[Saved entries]
■ ■ ■ ■ ■ ■ ■
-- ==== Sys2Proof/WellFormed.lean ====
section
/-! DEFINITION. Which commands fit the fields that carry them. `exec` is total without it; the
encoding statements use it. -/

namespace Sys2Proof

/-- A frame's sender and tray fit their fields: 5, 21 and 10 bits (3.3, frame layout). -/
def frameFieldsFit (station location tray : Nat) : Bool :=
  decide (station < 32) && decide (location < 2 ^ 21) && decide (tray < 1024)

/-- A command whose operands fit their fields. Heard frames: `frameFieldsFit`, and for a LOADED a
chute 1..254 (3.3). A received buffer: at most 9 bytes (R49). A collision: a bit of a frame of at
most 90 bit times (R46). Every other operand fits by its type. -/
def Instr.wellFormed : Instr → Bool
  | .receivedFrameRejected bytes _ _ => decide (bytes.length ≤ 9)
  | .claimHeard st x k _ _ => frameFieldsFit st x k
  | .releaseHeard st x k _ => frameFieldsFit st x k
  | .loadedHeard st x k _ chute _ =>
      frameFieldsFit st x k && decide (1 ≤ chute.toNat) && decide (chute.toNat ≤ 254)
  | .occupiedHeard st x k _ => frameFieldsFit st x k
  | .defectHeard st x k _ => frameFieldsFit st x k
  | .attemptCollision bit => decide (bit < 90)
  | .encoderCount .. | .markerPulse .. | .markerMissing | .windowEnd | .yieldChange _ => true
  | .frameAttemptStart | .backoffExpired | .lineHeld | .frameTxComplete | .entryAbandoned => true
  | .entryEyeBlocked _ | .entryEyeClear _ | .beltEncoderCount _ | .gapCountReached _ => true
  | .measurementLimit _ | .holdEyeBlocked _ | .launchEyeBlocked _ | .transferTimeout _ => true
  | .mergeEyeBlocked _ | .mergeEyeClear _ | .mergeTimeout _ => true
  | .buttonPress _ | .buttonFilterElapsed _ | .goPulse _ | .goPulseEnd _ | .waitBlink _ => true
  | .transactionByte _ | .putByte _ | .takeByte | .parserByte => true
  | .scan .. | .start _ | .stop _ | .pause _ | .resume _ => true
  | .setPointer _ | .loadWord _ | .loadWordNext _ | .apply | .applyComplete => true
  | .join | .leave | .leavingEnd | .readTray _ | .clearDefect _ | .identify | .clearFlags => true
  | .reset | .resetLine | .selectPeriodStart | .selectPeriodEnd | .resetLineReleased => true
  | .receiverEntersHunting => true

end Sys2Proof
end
■ ■ ■ ■ ■ ■ ■
Where a line of the data includes the string "decide", list that line.

* Response:
  decide (station < 32) && decide (location < 2 ^ 21) && decide (tray < 1024)
  | .receivedFrameRejected bytes _ _ => decide (bytes.length ≤ 9)
      frameFieldsFit st x k && decide (1 ≤ chute.toNat) && decide (chute.toNat ≤ 254)
  | .attemptCollision bit => decide (bit < 90)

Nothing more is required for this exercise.